L’esperienza dei musicals gli fornì la possibilità di realizzare particolari apparati scenografici; nel 1955 eseguì le scene e i costumi per La granduchessa e i camerieri di Garinei e Giovannini, che debuttò nel castello di Fénis in Val d’Aosta, in cui abolì i fondali creando una struttura fissa intorno alla quale le diverse scene venivano montate con elementi mobili e spesso a vista. L’anno seguente a Torino per Buona notte Bettina, sempre di Garinei e Giovannini, usò il “doppio girevole” (due piattaforme concentriche girevoli che permettevano rapidi cambiamenti di scena) che utilizzò in seguito anche per altri spettacoli tra cui Rugantino.

Il C. lavorò anche con L. Squarzina (Detective story di S. Kingsley nel 1951 al teatro Valle di Roma, Corte marziale per l’ammutinamento del Caine di H. Wouk, ibid., nel 1954), con V. Gassman (Otello, nel 1956), con Dario Fo (Chi ruba un piede è fortunato in amore, nel 1975, al teatro Nuovo di Milano), con E. M. Salerno (Alpha Beta, nel 1972 al Teatro di via Manzoni di Milano). Tra il 1978 e il 1982 fu chiamato da Roland Petit, direttore dell’Opéra di Marsiglia, per creare la cornice scenografica dei suoi balletti.

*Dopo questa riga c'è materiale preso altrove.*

-- ==== Sys2Proof/Machine/Orrery.lean ====
section
/-!
DEFINITION. The Orrery (10): its shards' banks, its queue pairs and descriptors, the pending update, the roots, export and
import, its arrival at the check barrier, and its part of a commit or skip.
-/

namespace Sys2Proof.Machine

open Sys2Proof

/-! ## Shards and their banks (R225 to R230) -/

/-- The shard in a slot. -/
def State.shardAt (s : State) (q k : Nat) : Option Shard := s.shards.find? fun d => d.quad == q && d.slot == k

/-- The shard of an Orrery that a job domain and SHARD_ID name. -/
def State.shardOf (s : State) (q dom sid : Nat) : Option Shard :=
  s.shards.find? fun d => d.quad == q && Desc_bits d.desc 0 63 48 == sid && s.get (CTX_JOB_DOMAIN d.ctx) == dom

/-- A shard's data set. -/
def State.setShard (s : State) (d : Shard) : State :=
  { s with shards := s.shards.map fun x => if x.quad = d.quad ∧ x.slot = d.slot then d else x }

/-- A block of tier H at a context address: its physical place. -/
def State.hPlace (s : State) (ctx addr : Nat) : Option Nat :=
  (findExtent (s.ctx ctx).extents 1 (offOf addr) 4096).map fun e => Extent_phys e (offOf addr - e.off)

/-- `n` FP32 patterns read from blocks of H, each block checked against its tag where it has one; a poisoned block of a
tag is recorded (R229, R361). -/
def State.readVals (s : State) (q ctx addr : Nat) (tag : Option Nat) (first n : Nat) : State × Status × List Nat :=
  let r := (List.range (f32Blocks n)).foldl (fun (a : State × Status × List Byte) i =>
    match a.1.hPlace ctx (addr + 4096 * i) with
    | none => (a.1, firstBad [a.2.1, .refusedPartition], a.2.2)
    | some p =>
      let t := a.1.recallRead p
      let x := t.sealOf .h p
      let bs := t.block .h p
      let st : Status := match tag with
        | some v => blockCheck x bs v 0 (first + i) false
        | none => if x.fmt.toNat ≠ 0 then .sealMismatch else if x.poison then .poisoned
          else if crcGood x bs then .done else .sealMismatch
      let t := match st, tag with
        | .poisoned, some v => t.ev 0x1107 (1 + q) 0 v (first + i) x.step.toNat
        | _, _ => t
      (t, firstBad [a.2.1, st], a.2.2 ++ bs)) (s, Status.done, [])
  (r.1, r.2.1, numsOf 4 (r.2.2.take (4 * n)))

/-- Blocks written to H from a context address on, sealed from a block number of their region on. -/
def State.putBlocks (s : State) (ctx addr tensor fmt first step : Nat) (bs : List (List Byte)) : State :=
  bs.zipIdx.foldl (fun (t : State) x =>
    match t.hPlace ctx (addr + 4096 * x.2) with
    | some p => (t.recallWrite p).setBlock .h p x.1 (mkSeal x.1 tensor fmt (first + x.2) step)
    | none => t) s

/-- FP32 patterns as blocks. -/
def f32Pack (l : List Nat) : List (List Byte) := wideBlocks 0 l

/-- The FP32 patterns of values. -/
def patterns (l : List Val) : List Nat := l.map (fp32Bits 0)

/-- A region's address and tag in a bank: 0 MASTER, 1 STATE, 2 WORK. -/
def sdPlace (d : Desc) (b r : Nat) : Nat × Nat :=
  (sdBank d + 4096 * sdRegion d b r, if r = 2 then sdWork d + b else sdTensor d + 2 * b + r)

/-- The state parts of a bank read in order. -/
def State.readParts (s : State) (x : Shard) (b : Nat) : State × Status × List (List Nat) :=
  let (addr, tag) := sdPlace x.desc b 1
  let r := (stateParts x.desc).foldl (fun (a : State × Status × List (List Nat) × Nat) p =>
    let (t, st, l) := a.1.readVals x.quad x.ctx (addr + 4096 * a.2.2.2) (some tag) a.2.2.2 p.2
    (t, firstBad [a.2.1, st], a.2.2.1 ++ [l], a.2.2.2 + f32Blocks p.2)) (s, Status.done, [], 0)
  (r.1, r.2.1, r.2.2.1)

/-- A bank's master and state read. -/
def State.readBank (s : State) (x : Shard) (b : Nat) : State × Status × List Nat × List (List Nat) :=
  let (addr, tag) := sdPlace x.desc b 0
  let (t, st, w) := s.readVals x.quad x.ctx addr (some tag) 0 (sdSize x.desc)
  let (u, su, parts) := t.readParts x b
  (u, firstBad [st, su], w, parts)

/-- A complete bank written: master, state and working copy (R229, R238). -/
def State.writeBank (s : State) (x : Shard) (b step : Nat) (w : List Nat) (parts : List (List Nat)) : State :=
  let d := x.desc
  let (am, tm) := sdPlace d b 0
  let (as_, ts) := sdPlace d b 1
  let (aw, tw) := sdPlace d b 2
  let t := s.putBlocks x.ctx am tm 0 0 step (f32Pack w)
  let t := t.putBlocks x.ctx as_ ts 0 0 step (parts.flatMap f32Pack)
  t.putBlocks x.ctx aw tw (sdFmt d) 0 step (workBlocks d (w.map ofFp32))

/-! ## The check arrival (R240) -/

/-- The Orrery takes work: not Draining. -/
def State.orrServes (s : State) (q : Nat) : Bool := s.get (ORR_STATUS_STATE q) == 0

/-- The partition of an Orrery queue pair. -/
def State.orrPart (s : State) (q qp : Nat) : Nat := (s.queuePart (.orrQp q qp)).getD 128

/-- An Orrery arrives at its partition's check barrier once STEP_END of the step has been taken and every earlier GRAD of
it has set PENDING: once for its queue pair and once for each reserved tile; STEP_END then completes. -/
def State.orrReady (s : State) (q p : Nat) : Option OrrOp :=
  let mine := s.orrOps.filter fun o => o.quad == q && s.orrPart q o.qp == p && o.step == s.checkTag p && o.status.isNone
  match mine.find? fun o => o.op == 2 && !o.worked with
  | some e => if s.orrServes q && !(mine.takeWhile (· != e)).any (fun o => o.op == 1 && !o.worked) then some e else none
  | none => none

/-! ## Completion (R231, R244) -/

/-- A descriptor completes with its record and its signal. -/
def State.orrFinal (s : State) (o : OrrOp) (st : Status) : State :=
  let e := o.words
  let r0 := if o.op = 1 then s.get (ORR_SHARD_ACTIVE o.quad o.slot) else 0
  let t := s.complete (.orrQp o.quad o.qp) o.index o.step st r0 0
  if Status_ok st ∧ Entry_bits e 0 48 48 = 1 then
    t.signal (t.physOf (Entry_bits e 0 31 24)) (Entry_bits e 0 23 20) 1 else t

/-- A shard leaves its slot, and its SHARD_DESTROY completes (R332). -/
def State.freeShard (s : State) (x : Shard) : State :=
  let t := ((s.wr (ORR_SHARD_VALID x.quad x.slot).off 0).wr (ORR_SHARD_T x.quad x.slot).off 0).put (ORR_STATUS_SHARDS x.quad)
    (s.get (ORR_STATUS_SHARDS x.quad) - 1)
  let t := { t with shards := t.shards.filter fun y => !(y.quad == x.quad && y.slot == x.slot) }
  match x.destroying with
  | some r => t.cmdClose r.1 r.2 .done 0 0
  | none => t

/-- The shards that a SHARD_DESTROY waits to free leave once no descriptor names them (R332). -/
def State.shardsLeave (s : State) : State :=
  (s.shards.filter fun x => x.destroying.isSome && !(s.orrOps.any fun o => o.quad == x.quad && o.slot == x.slot)).foldl
    (fun (t : State) x => t.freeShard x) s

/-- The finished descriptors at the front of a queue pair's op kind complete in order (R199). -/
def State.orrSettle : Nat → State → Nat → Nat → Nat → State
  | 0, s, _, _, _ => s
  | f + 1, s, q, qp, op =>
    match s.orrOps.find? fun o => o.quad == q && o.qp == qp && o.op == op with
    | some o => match o.status with
      | some st => State.orrSettle f ({ s with orrOps := s.orrOps.erase o }.orrFinal o st).shardsLeave q qp op
      | none => s
    | none => s

/-- An open descriptor changed. -/
def State.mapOrr (s : State) (o : OrrOp) (f : OrrOp → OrrOp) : State :=
  { s with orrOps := s.orrOps.map fun (x : OrrOp) =>
    if x.quad = o.quad ∧ x.qp = o.qp ∧ x.index = o.index ∧ x.status = none then f x else x }

/-- The status of a descriptor is known: DONE_CORRECTED where its work was done again (R249). -/
def State.orrEnd (s : State) (o : OrrOp) (st : Status) : State :=
  let st : Status := if st = .done ∧ o.corrected then .doneCorrected else st
  let t := s.mapOrr o fun x => { x with status := some st }
  let t := if o.op = 4 ∧ !(t.orrOps.any fun x => x.op == 4 && x.quad == o.quad && x.slot == o.slot && x.status.isNone) then
    t.put (ORR_SHARD_EXPORTING o.quad o.slot) 0 else t
  State.orrSettle (t.orrOps.length + 1) t o.quad o.qp o.op

/-- The check arrival made where it is due. -/
def State.orrCheck (s : State) (q p : Nat) : State :=
  match s.orrReady q p with
  | none => s
  | some e =>
    let t := (List.range (s.orrJoins p q)).foldl (fun (t : State) i =>
      t.arrive p 2 (.orrery q i) 0 0xFF (some (s.checkTag p))) (s.mapOrr e fun x => { x with worked := true })
    t.orrEnd { e with worked := true } .done

/-! ## GRAD (R232, R233, R237) -/

/-- A step sets NONFINITE where a pattern of a list is NaN or ±Inf. -/
def badPattern (v : Nat) : Bool := !Val_finite (ofFp32 v)

/-- GRAD at work: it waits for an IMPORT taken before it and for roots that it is to copy; then it computes the rule into
the inactive bank and sets PENDING. -/
def State.grad (s : State) (o : OrrOp) : State × Option Status :=
  match s.shardAt o.quad o.slot with
  | none => (s, some .refusedPartition)
  | some x =>
    let d := x.desc
    let tNext := s.get (ORR_SHARD_T o.quad o.slot) + 1
    let due := x.roots.find? fun r => r.count + Desc_bits d 11 55 48 == tNext
    let before := s.orrOps.takeWhile (· != o)
    let importing : Bool := before.any fun y => y.op == 5 && y.quad == o.quad && y.slot == o.slot && y.status.isNone
    let rootsLate : Bool := due.any fun r => !r.done
    let served : Bool := match s.hPlace x.ctx (sdBank d) with
      | some a => s.serves 1 a
      | none => true
    if importing ∨ !served then (s, none)
    else if rootsLate then (s.mapOrr o fun y => { y with waited := true }, none)
    else
      let act := s.get (ORR_SHARD_ACTIVE o.quad o.slot)
      let (t, st, w, parts) := s.readBank x act
      let (t, sg, g) := t.readVals x.quad x.ctx (sdGrad d) none 0 (sdSize d)
      let bad := firstBad [st, sg]
      if bad ≠ .done then (t, some bad)
      else
        let (w', st') := denseRule d x.hyper (g.map ofFp32) (w.map ofFp32) (parts.map fun l => l.map ofFp32)
        let roots := match due with
          | some r => r.vals
          | none => []
        let keep := (stateParts d).filter fun y => y.1 == 4 || y.1 == 5
        let cut := ((stateParts d).filter fun y => y.1 == 6 || y.1 == 7).foldl
          (fun (a : List (List Nat) × List Nat) y => (a.1 ++ [a.2.take y.2], a.2.drop y.2)) ([], roots)
        let new := match due with
          | some _ => (st'.take keep.length).map patterns ++ cut.1
          | none => st'.map patterns
        let wp := patterns w'
        let flag := g.any badPattern || wp.any badPattern || roots.any badPattern
        let t := if flag then t.setNonfinite x.part false else t
        let t := match wp.findIdx? badPattern with
          | some i => t.evLim 0xB105 (o.quad * 512 + o.slot) (1 + o.quad) 0 (Desc_bits d 0 63 48) i
          | none => t
        let t := (t.setShard { x with roots := x.roots.filter fun r => some r != due }).writeBank x (1 - act) o.step wp new
        let t := t.put (ORR_SHARD_PENDING o.quad o.slot) 1
        let t := if o.waited then t.ev 0xB103 (1 + o.quad) 0 (Desc_bits d 0 63 48) ((t.now - o.since) / 1000) (tNext - 1)
          else t
        (t.mapOrr o fun y => { y with worked := true }, none)

/-! ## EXPORT (R246, R247) -/

/-- The blocks of a part of a bank as they stand, with the status of their CRCs; poison is kept (R360). -/
def State.bankBlocks (s : State) (x : Shard) (addr n : Nat) : Status × List FBlock :=
  let l := (List.range n).map fun i =>
    match s.hPlace x.ctx (addr + 4096 * i) with
    | some p =>
      let t := s.recallRead p
      (t.block .h p, t.sealOf .h p)
    | none => (List.replicate 4096 0, seal0)
  (firstBad (l.map fun b => if b.2.poison ∨ crcGood b.2 b.1 then .done else .sealMismatch), l)

/-- The sections of STATE: the parts of one kind together, by their first block and count in the region. -/
def stateSections (d : Desc) : List (Nat × Nat × Nat) :=
  ((stateParts d).foldl (fun (a : List (Nat × Nat × Nat) × Nat) p =>
    let n := f32Blocks p.2
    match a.1.getLast? with
    | some l => if l.1 = p.1 then (a.1.dropLast ++ [(l.1, l.2.1, l.2.2 + n)], a.2 + n) else (a.1 ++ [(p.1, a.2, n)], a.2 + n)
    | none => ([(p.1, a.2, n)], n)) ([], 0)).1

Il C. si dedicò anche al cinema e fu art director di film quali Ulisse di M. Camerini (1954), Metti una sera a cena di G. Patroni Griffi (1967) e C’era una volta di F. Rosi (1967). Nel contempo non abbandonò mai la pittura, anche se, negli ultimi anni della sua vita, rimpiangeva di non esservisi dedicato di più; tenne esposizioni personali tra cui una a New York alla Sagittaria Art Gallery nel 1957, dove presentò dipinti con architetture fantastiche.

Si dedicò anche alla progettazione di mobili e all’arredamento, proponendo nuove soluzioni spaziali nella distribuzione tradizionale degli ambienti.

Nella scelta del mobilio e delle rifiniture dimostrò un gusto originale ed eclettico, risultato della sua poliedrica personalità. Amava l’uso di controsoffittature, o pannellature a parete, o gazebo; era affascinato dal Liberty, dallo stile Napoleone III ma soprattutto dai nuovi materiali forniti dall’industria che gli permettevano una grande varietà di soluzioni. Motivi frequenti nei suoi arredamenti furono gli specchi, che riflettendo la luce creavano differenti angolazioni visuali, e l’inserimento di piante. Arredò numerosi appartamenti a New York e il teatro Sistina, dove al tempo di Ciao Rudy (1966) allesti con grande sfarzo il camerino di M. Mastroianni.

Negli ultimi anni della sua vita seguitò a lavorare con il medesimo entusiasmo e slancio che lo avevano sempre contraddistinto. Morì a Roma il 26 giugno 1983 mentre lavorava alla messa in scena di Bonjour monsieur Molière (Garinei-Terzoli-Vaime) per il Sistina.